My reason for posting? To thank you all for your help. I will definitely be in and out - working so so much to try to keep things afloat financially but that's okay, I like to work.
Also, just as a positive note that even when things seem really really hard, they can get better. Not perfect, but better. That might help somebody (or me) next time things are really really hard.
Take care (of yourselves and those you love) all.
-
oh please keep posting with us. All these stories are helpful in one way or another and for me, it's watching that things do go to the down side but it's so wonderfl when they come back up......... to what ever leval that may be ;) The support of others, knowing what we're going through is what keeps us all going. Thank you SOOoooooooooooo much for your posting and filling us in on whats up ;D Bless you and yours and home hemo is great!! Adjustments for sure, but so worth it once you get the kinks worked out. :flower;
-
:cuddle; got some good chuckles..been there..went through a spell where i fantasized about getting in my car and driving and not stopping. it sure looked for a long time that nothing was ever going to improve.
but..it did. i switched DH docs/clinic, they found the problem. he's been on hemo mostly since november. we start home hemo training next week. never ever thought i'd do it. now i wonder why i waited so long. but i was burnt..as in toast..and had to have some time off to recharge.
the thing they probably told you about the psyche meds is that they change the brain chemistry, so just stopping cold turkey can really be scary and make the patient crash.
i have since began utilizing my mothers old time tested remedy.."give the LOOK and say slowly..with a growl..Sit Down and Shut Up"..
LOl just kidding. maybe..
-
I'm really glad the antidepressants are again part of your husband's treatment.
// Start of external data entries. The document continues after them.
-- ==== Sys2Proof/Machine/EngineCode.lean ====
section
/-!
DEFINITION. The encoding of the phase engines' instructions (R86, R87), its reading, and the halt on a reserved word (R77).
-/
namespace Sys2Proof.Machine

/-- Format R: OP, D, A, B, SH. -/
def codeR (op d a b sh : Nat) : Nat := op * 2 ^ 26 + d * 2 ^ 22 + a * 2 ^ 18 + b * 2 ^ 14 + sh * 2 ^ 9

/-- Format I: OP, D, A, IMM18. -/
def codeI (op d a imm : Nat) : Nat := op * 2 ^ 26 + d * 2 ^ 22 + a * 2 ^ 18 + imm

/-- Formats M, L, P and E, and J with its A zero: OP, D, A and a field at bit 0. -/
def codeM (op d a low : Nat) : Nat := op * 2 ^ 26 + d * 2 ^ 22 + a * 2 ^ 18 + low

/-- Format X: OP, D, A, B, SH, ACC. -/
def codeX (op d a b sh acc : Nat) : Nat := op * 2 ^ 26 + d * 2 ^ 22 + a * 2 ^ 18 + b * 2 ^ 14 + sh * 2 ^ 9 + acc * 2 ^ 8

/-- The word of an engine instruction, with zeros in the fields it does not use; `none` for a command that is no engine instruction. -/
def engEncode : Instr → Option Nat
  | .nop _ _ => some 0
  | .add _ _ d a b => some (codeR 0x01 d a b 0)
  | .sub _ _ d a b => some (codeR 0x02 d a b 0)
  | .adds _ _ d a b => some (codeR 0x03 d a b 0)
  | .subs _ _ d a b => some (codeR 0x04 d a b 0)
  | .andOp _ _ d a b => some (codeR 0x05 d a b 0)
  | .orOp _ _ d a b => some (codeR 0x06 d a b 0)
  | .xor _ _ d a b => some (codeR 0x07 d a b 0)
  | .minOp _ _ d a b => some (codeR 0x08 d a b 0)
  | .maxOp _ _ d a b => some (codeR 0x09 d a b 0)
  | .shl _ _ d a b => some (codeR 0x0A d a b 0)
  | .shr _ _ d a b => some (codeR 0x0B d a b 0)
  | .sra _ _ d a b => some (codeR 0x0C d a b 0)
  | .muls _ _ d a b sh => some (codeR 0x0D d a b sh)
  | .clamp _ _ d a b => some (codeR 0x0E d a b 0)
  | .cmp _ _ a b => some (codeR 0x0F 0 a b 0)
  | .addi _ _ d a imm => some (codeI 0x10 d a imm.toNat)
  | .shli _ _ d a imm => some (codeI 0x11 d a imm.toNat)
  | .srai _ _ d a imm => some (codeI 0x12 d a imm.toNat)
  | .lil _ _ d imm => some (codeM 0x13 d 0 imm.toNat)
  | .lih _ _ d imm => some (codeM 0x14 d 0 imm.toNat)
  | .cmpi _ _ a imm => some (codeI 0x15 0 a imm.toNat)
  | .ld _ _ d a off => some (codeM 0x18 d a off.toNat)
  | .st _ _ d a off => some (codeM 0x19 d a off.toNat)
  | .mac _ _ a b acc => some (codeX 0x20 0 a b 0 acc)
  | .msu _ _ a b acc => some (codeX 0x21 0 a b 0 acc)
  | .ald _ _ a sh acc => some (codeX 0x22 0 a 0 sh acc)
  | .ard _ _ d sh acc => some (codeX 0x23 d 0 0 sh acc)
  | .inPort _ _ d port => some (codeM 0x28 d 0 port)
  | .outPort _ _ port a => some (codeM 0x29 0 a port)
  | .evr _ _ d => some (codeM 0x2A d 0 0)
  | .eclr _ _ mask => some (codeM 0x2B 0 0 mask.toNat)
  | .bev _ _ target => some (codeM 0x2C 0 0 target.toNat)
  | .br _ _ cond target => some (codeM 0x30 cond 0 target.toNat)
  | .jl _ _ d target => some (codeM 0x31 d 0 target.toNat)
  | .jr _ _ a => some (codeM 0x32 0 a 0)
  | .waitt _ _ => some (codeM 0x3E 0 0 0)
  | _ => none

/-- The word is a number below `n`. -/
def below (n x : Nat) : Option (Fin n) := if h : x < n then some ⟨x, h⟩ else none

/-- D, or COND, of a word. -/
def fieldD (w : Nat) : Fin 16 := Fin.ofNat 16 (w / 2 ^ 22)
/-- A of a word. -/
def fieldA (w : Nat) : Fin 16 := Fin.ofNat 16 (w / 2 ^ 18)
/-- B of a word. -/
def fieldB (w : Nat) : Fin 16 := Fin.ofNat 16 (w / 2 ^ 14)
/-- SH of a word. -/
def fieldSh (w : Nat) : Nat := w / 2 ^ 9 % 32
/-- ACC of a word. -/
def fieldAcc (w : Nat) : Fin 2 := Fin.ofNat 2 (w / 2 ^ 8)

/-- The instruction that the opcode and the fields it uses name, whatever stands in the other bits. -/
def engFields (t : Tile) (e : Slot) (w : Nat) : Option Instr :=
  let d := fieldD w
  let a := fieldA w
  let b := fieldB w
  match w / 2 ^ 26 with
  | 0x00 => some (.nop t e)
  | 0x01 => some (.add t e d a b)
  | 0x02 => some (.sub t e d a b)
  | 0x03 => some (.adds t e d a b)
  | 0x04 => some (.subs t e d a b)
  | 0x05 => some (.andOp t e d a b)
  | 0x06 => some (.orOp t e d a b)
  | 0x07 => some (.xor t e d a b)
  | 0x08 => some (.minOp t e d a b)
  | 0x09 => some (.maxOp t e d a b)
  | 0x0A => some (.shl t e d a b)
  | 0x0B => some (.shr t e d a b)
  | 0x0C => some (.sra t e d a b)
  | 0x0D => some (.muls t e d a b (Fin.ofNat 32 (fieldSh w)))
  | 0x0E => some (.clamp t e d a b)
  | 0x0F => some (.cmp t e a b)
  | 0x10 => some (.addi t e d a (BitVec.ofNat 18 w))
  | 0x11 => some (.shli t e d a (BitVec.ofNat 5 w))
  | 0x12 => some (.srai t e d a (BitVec.ofNat 5 w))
  | 0x13 => some (.lil t e d (BitVec.ofNat 16 w))
  | 0x14 => some (.lih t e d (BitVec.ofNat 16 w))
  | 0x15 => some (.cmpi t e a (BitVec.ofNat 18 w))
  | 0x18 => some (.ld t e d a (BitVec.ofNat 9 w))
  | 0x19 => some (.st t e d a (BitVec.ofNat 9 w))
  | 0x20 => some (.mac t e a b (fieldAcc w))
  | 0x21 => some (.msu t e a b (fieldAcc w))
  | 0x22 => (below 17 (fieldSh w)).map fun sh => .ald t e a sh (fieldAcc w)
  | 0x23 => some (.ard t e d (Fin.ofNat 32 (fieldSh w)) (fieldAcc w))
  | 0x28 => (below 14 (w % 32)).map fun port => .inPort t e d port
  | 0x29 => (below 4 (w % 32)).map fun port => .outPort t e port a
  | 0x2A => some (.evr t e d)
  | 0x2B => some (.eclr t e (BitVec.ofNat 16 w))
  | 0x2C => some (.bev t e (BitVec.ofNat 10 w))
  | 0x30 => (below 13 d.val).map fun c => .br t e c (BitVec.ofNat 10 w)
  | 0x31 => some (.jl t e d (BitVec.ofNat 10 w))
  | 0x32 => some (.jr t e a)
  | 0x3E => some (.waitt t e)
  | _ => none

/-- The instruction of a word; `none` for a reserved one: an opcode, a condition, a port or an SH that the tables do not have, or a bit that is not zero
in a field which the instruction does not use (R77, R86; DEDUCED, log entry 84). -/
def engDecode (t : Tile) (e : Slot) (w : Nat) : Option Instr :=
  match engFields t e w with
  | some i => if engEncode i = some w then some i else none
  | none => none

/-- ILLEGAL_INSTRUCTION (R77): a reserved word in the slot of an engine that executes halts it and is not executed. -/
def execIllegalInstruction (t : Tile) (e : Slot) (w : Word) (s : State) : Host.Outcome State Fault Refusal :=
  let x := engIx t e
  let i := s.engPhase t e
  .next (if s.engReady x i && (engDecode t e w.toNat).isNone then
      ((s.raise Reg.ENG_STATUS.ILLEGAL i).raise Reg.ENG_STATUS.HALTED i).put Reg.ENG_PC.HALT_PC i (s.get Hid.E_PC x)
    else s)

end Sys2Proof.Machine
end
The neph is absolutely right in that ESRD is bad enough without also having to deal with depression. Depression is a symptom just like high phosphorus or any other physical manifestation of kidney disease. We take binders for the high phosphorus, so why not treat depression, too? Why suffer when you don't have to?
I know you are busy and have more important things to do than post on a computer to people you don't know, but any update you can provide would be very much appreciate it. Everyone has something to contribute. Someone who is still lurking might be in a situation just like yours and may now have a better idea of how to help her husband...or herself.
-
Thank you all so much for your kind words. Yes, I will check in daily and while I may not contribute much, none of know what mght help someone else.
-
I too feel guilty when I am out doing something. I often think of the reasons what I am doing is not something mom can do. It makes me sad. I am so lucky to have three other siblings who are there for mom. I was going to say take care of her, but it is so much more than that.
I have to comfort myself knowing that we fill her days with as much joy as possible. Sometimes it's just sitting outside.
There are so many issues that come up with dialysis that caring for someone can get overwhelming. One thing that most say on this board is that downtime is when you can refresh yourself and be better for everyone.
-
So glad to hear you are getting a better handle on this, not just for hubby, but yourself too bevvy! Good to hear from you too and please chime in every now and then! We trully care about you and hubby.
lmunchkin :kickstart;
-
My ex pulled that. He went off his Wellbutrin because he "wasn't suicidal, so he didn't really need to be spending the money." I lasted about 4 weeks before I told him he was gonna end up dead anyhow when I killed him.
Hang in there, and we're always here to listen! :cuddle;
I read this and started cracking up, that sounds like somrthing I tell my daughter every time she thinks she can stop taking her medication.